## RECORDS PROVIDED
-- ==== Sys2Proof/Machine/Flags.lean ====
section
/-! DEFINITION. The one-bit results the spec computes. The block has no flags register (10_state.md R32): its computed bits
are the direction of each axis (42_motion.md R97), whether an axis still differs from its target (R99), and the status
byte of a move response (30_encoding.md R63). -/

namespace Sys2Proof.Machine

/-- `dir[a] <- (target[a] > current[a])`, a signed comparison, for every axis (R97). -/
def directions (current target : Pos4) : Axes Bool :=
  Axes.ofFn fun a => BitVec.slt (current.get a) (target.get a)

/-- `current[a] != target[a]` (R99). -/
def Motion.differs (m : Motion) (a : Axis) : Bool := m.current.get a != m.target.get a

/-- The status byte: 0x0B for success, 0x0C for failure (R63). -/
def statusByte (ok : Bool) : Byte := if ok then 0x0B else 0x0C

end Sys2Proof.Machine
end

## EXERCISE
Everything from the line containing "failure (R63). -/" to the last line of the data above must be set down exactly, both ends included, with no other lines.

## OUTPUT BELOW
/-- The status byte: 0x0B for success, 0x0C for failure (R63). -/
def statusByte (ok : Bool) : Byte := if ok then 0x0B else 0x0C

end Sys2Proof.Machine
end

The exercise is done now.